February 2003 is not the time for a president to propose such a vast new enterprise. We have just watched our current space technology fall to Earth. Moreover, we are in economic hard times. We are in the midst of war. We have terrestrial dangers that call upon us right now. But this moment will pass. And when it does, it will be time for real leadership to point us, as John Kennedy did, upward and outward.
To glory. That, in the end, was Kennedy’s purpose. That, in the end, is the only purpose that will sustain popular support for space. Yes, then as now, there will be the usual chorus pointing out that we have problems on earth that demand our attention and resources before we go adventuring. But this complaint is disingenuous: These problems, being perennial, are a perennial excuse for going nowhere, for dreaming nothing.

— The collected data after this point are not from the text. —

-- ==== Sys2Proof/Machine/Core.lean ====
section
/-!
DEFINITION. The core as the host's interface sees it.
-/

def Sys2Proof.core : Host.Core :=
  { State := Sys2Proof.Machine.State, Fault := Sys2Proof.Machine.Fault, Refusal := Sys2Proof.Machine.Refusal, step := Sys2Proof.Machine.step, reset := Sys2Proof.Machine.State.reset }
end

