/-! ### setReg -/

@[simp] theorem setReg_cfg (s : State) (r : Reg) (v : Byte) : (s.setReg r v).cfg = s.cfg := by cases r <;> rfl
@[simp] theorem setReg_f (s : State) (r : Reg) (v : Byte) : (s.setReg r v).f = s.f := by cases r <;> rfl
@[simp] theorem setReg_w (s : State) (r : Reg) (v : Byte) : (s.setReg r v).w = s.w := by cases r <;> rfl
@[simp] theorem setReg_z (s : State) (r : Reg) (v : Byte) : (s.setReg r v).z = s.z := by cases r <;> rfl
@[simp] theorem setReg_pc (s : State) (r : Reg) (v : Byte) : (s.setReg r v).pc = s.pc := by cases r <;> rfl
@[simp] theorem setReg_sp (s : State) (r : Reg) (v : Byte) : (s.setReg r v).sp = s.sp := by cases r <;> rfl
@[simp] theorem setReg_ie (s : State) (r : Reg) (v : Byte) : (s.setReg r v).ie = s.ie := by cases r <;> rfl
@[simp] theorem setReg_im (s : State) (r : Reg) (v : Byte) : (s.setReg r v).im = s.im := by cases r <;> rfl
@[simp] theorem setReg_p75 (s : State) (r : Reg) (v : Byte) : (s.setReg r v).p75 = s.p75 := by cases r <;> rfl
@[simp] theorem setReg_trapLatch (s : State) (r : Reg) (v : Byte) : (s.setReg r v).trapLatch = s.trapLatch := by cases r <;> rfl
@[simp] theorem setReg_intrLine (s : State) (r : Reg) (v : Byte) : (s.setReg r v).intrLine = s.intrLine := by cases r <;> rfl
@[simp] theorem setReg_rst55Line (s : State) (r : Reg) (v : Byte) : (s.setReg r v).rst55Line = s.rst55Line := by cases r <;> rfl
@[simp] theorem setReg_rst65Line (s : State) (r : Reg) (v : Byte) : (s.setReg r v).rst65Line = s.rst65Line := by cases r <;> rfl
@[simp] theorem setReg_rst75Line (s : State) (r : Reg) (v : Byte) : (s.setReg r v).rst75Line = s.rst75Line := by cases r <;> rfl
@[simp] theorem setReg_trapLine (s : State) (r : Reg) (v : Byte) : (s.setReg r v).trapLine = s.trapLine := by cases r <;> rfl
@[simp] theorem setReg_trapCopyValid (s : State) (r : Reg) (v : Byte) : (s.setReg r v).trapCopyValid = s.trapCopyValid := by cases r <;> rfl
@[simp] theorem setReg_trapImCopy (s : State) (r : Reg) (v : Byte) : (s.setReg r v).trapImCopy = s.trapImCopy := by cases r <;> rfl
@[simp] theorem setReg_sod (s : State) (r : Reg) (v : Byte) : (s.setReg r v).sod = s.sod := by cases r <;> rfl
@[simp] theorem setReg_sid (s : State) (r : Reg) (v : Byte) : (s.setReg r v).sid = s.sid := by cases r <;> rfl
@[simp] theorem setReg_halt (s : State) (r : Reg) (v : Byte) : (s.setReg r v).halt = s.halt := by cases r <;> rfl
@[simp] theorem setReg_eiDelay (s : State) (r : Reg) (v : Byte) : (s.setReg r v).eiDelay = s.eiDelay := by cases r <;> rfl
@[simp] theorem setReg_status (s : State) (r : Reg) (v : Byte) : (s.setReg r v).status = s.status := by cases r <;> rfl
@[simp] theorem setReg_mem (s : State) (r : Reg) (v : Byte) : (s.setReg r v).mem = s.mem := by cases r <;> rfl
@[simp] theorem setReg_sidIn (s : State) (r : Reg) (v : Byte) : (s.setReg r v).sidIn = s.sidIn := by cases r <;> rfl
@[simp] theorem setReg_inta (s : State) (r : Reg) (v : Byte) : (s.setReg r v).inta = s.inta := by cases r <;> rfl
@[simp] theorem setReg_ioIn (s : State) (r : Reg) (v : Byte) : (s.setReg r v).ioIn = s.ioIn := by cases r <;> rfl
@[simp] theorem setReg_events (s : State) (r : Reg) (v : Byte) : (s.setReg r v).events = s.events := by cases r <;> rfl
@[simp] theorem setReg_draws (s : State) (r : Reg) (v : Byte) : (s.setReg r v).draws = s.draws := by cases r <;> rfl

/-! ### setPair -/

@[simp] theorem setPair_cfg (s : State) (rp : Pair) (v : Word) : (s.setPair rp v).cfg = s.cfg := by cases rp <;> rfl
@[simp] theorem setPair_a (s : State) (rp : Pair) (v : Word) : (s.setPair rp v).a = s.a := by cases rp <;> rfl
@[simp] theorem setPair_f (s : State) (rp : Pair) (v : Word) : (s.setPair rp v).f = s.f := by cases rp <;> rfl
@[simp] theorem setPair_w (s : State) (rp : Pair) (v : Word) : (s.setPair rp v).w = s.w := by cases rp <;> rfl
@[simp] theorem setPair_z (s : State) (rp : Pair) (v : Word) : (s.setPair rp v).z = s.z := by cases rp <;> rfl
@[simp] theorem setPair_pc (s : State) (rp : Pair) (v : Word) : (s.setPair rp v).pc = s.pc := by cases rp <;> rfl
@[simp] theorem setPair_ie (s : State) (rp : Pair) (v : Word) : (s.setPair rp v).ie = s.ie := by cases rp <;> rfl
@[simp] theorem setPair_im (s : State) (rp : Pair) (v : Word) : (s.setPair rp v).im = s.im := by cases rp <;> rfl
@[simp] theorem setPair_p75 (s : State) (rp : Pair) (v : Word) : (s.setPair rp v).p75 = s.p75 := by cases rp <;> rfl
@[simp] theorem setPair_trapLatch (s : State) (rp : Pair) (v : Word) : (s.setPair rp v).trapLatch = s.trapLatch := by cases rp <;> rfl
@[simp] theorem setPair_intrLine (s : State) (rp : Pair) (v : Word) : (s.setPair rp v).intrLine = s.intrLine := by cases rp <;> rfl
@[simp] theorem setPair_rst55Line (s : State) (rp : Pair) (v : Word) : (s.setPair rp v).rst55Line = s.rst55Line := by cases rp <;> rfl
@[simp] theorem setPair_rst65Line (s : State) (rp : Pair) (v : Word) : (s.setPair rp v).rst65Line = s.rst65Line := by cases rp <;> rfl
@[simp] theorem setPair_rst75Line (s : State) (rp : Pair) (v : Word) : (s.setPair rp v).rst75Line = s.rst75Line := by cases rp <;> rfl
@[simp] theorem setPair_trapLine (s : State) (rp : Pair) (v : Word) : (s.setPair rp v).trapLine = s.trapLine := by cases rp <;> rfl
@[simp] theorem setPair_trapCopyValid (s : State) (rp : Pair) (v : Word) : (s.setPair rp v).trapCopyValid = s.trapCopyValid := by cases rp <;> rfl
@[simp] theorem setPair_trapImCopy (s : State) (rp : Pair) (v : Word) : (s.setPair rp v).trapImCopy = s.trapImCopy := by cases rp <;> rfl
@[simp] theorem setPair_sod (s : State) (rp : Pair) (v : Word) : (s.setPair rp v).sod = s.sod := by cases rp <;> rfl
@[simp] theorem setPair_sid (s : State) (rp : Pair) (v : Word) : (s.setPair rp v).sid = s.sid := by cases rp <;> rfl
@[simp] theorem setPair_halt (s : State) (rp : Pair) (v : Word) : (s.setPair rp v).halt = s.halt := by cases rp <;> rfl
@[simp] theorem setPair_eiDelay (s : State) (rp : Pair) (v : Word) : (s.setPair rp v).eiDelay = s.eiDelay := by cases rp <;> rfl
@[simp] theorem setPair_status (s : State) (rp : Pair) (v : Word) : (s.setPair rp v).status = s.status := by cases rp <;> rfl
@[simp] theorem setPair_mem (s : State) (rp : Pair) (v : Word) : (s.setPair rp v).mem = s.mem := by cases rp <;> rfl
@[simp] theorem setPair_sidIn (s : State) (rp : Pair) (v : Word) : (s.setPair rp v).sidIn = s.sidIn := by cases rp <;> rfl
@[simp] theorem setPair_inta (s : State) (rp : Pair) (v : Word) : (s.setPair rp v).inta = s.inta := by cases rp <;> rfl
@[simp] theorem setPair_ioIn (s : State) (rp : Pair) (v : Word) : (s.setPair rp v).ioIn = s.ioIn := by cases rp <;> rfl
@[simp] theorem setPair_events (s : State) (rp : Pair) (v : Word) : (s.setPair rp v).events = s.events := by cases rp <;> rfl
@[simp] theorem setPair_draws (s : State) (rp : Pair) (v : Word) : (s.setPair rp v).draws = s.draws := by cases rp <;> rfl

The real objection comes from those who simply can’t understand why we need to venture into the void in the first place. The cheap, disgraceful answer to such an objection is to dangle Tang and Teflon and tout the great spinoffs. That misses the point and, by the way, misrepresents the facts. There’s not a crystal we will ever grow in space—no matter how perfect—that will ever justify the billions of dollars and the dozens of lives it will have cost. At this point in human history it is no more practical to go into space than it was for the Wright brothers to zip around Kitty Hawk. The plain fact is that we are not doing this for the utility but for the romance.
And that is reason enough. You and I are the improbable winners of the most miraculous intergenerational lottery: After uncounted generations of human beings, we have the unique privilege of living in a time when man has the capacity to travel to other worlds. Anyone who can remain unhumbled by the majesty of the enterprise, dead to the transcendent promise of his own time, should have his citizenship in the 21st century revoked. The rest of us need to get to work—on a new space program, revised, revived and back on course.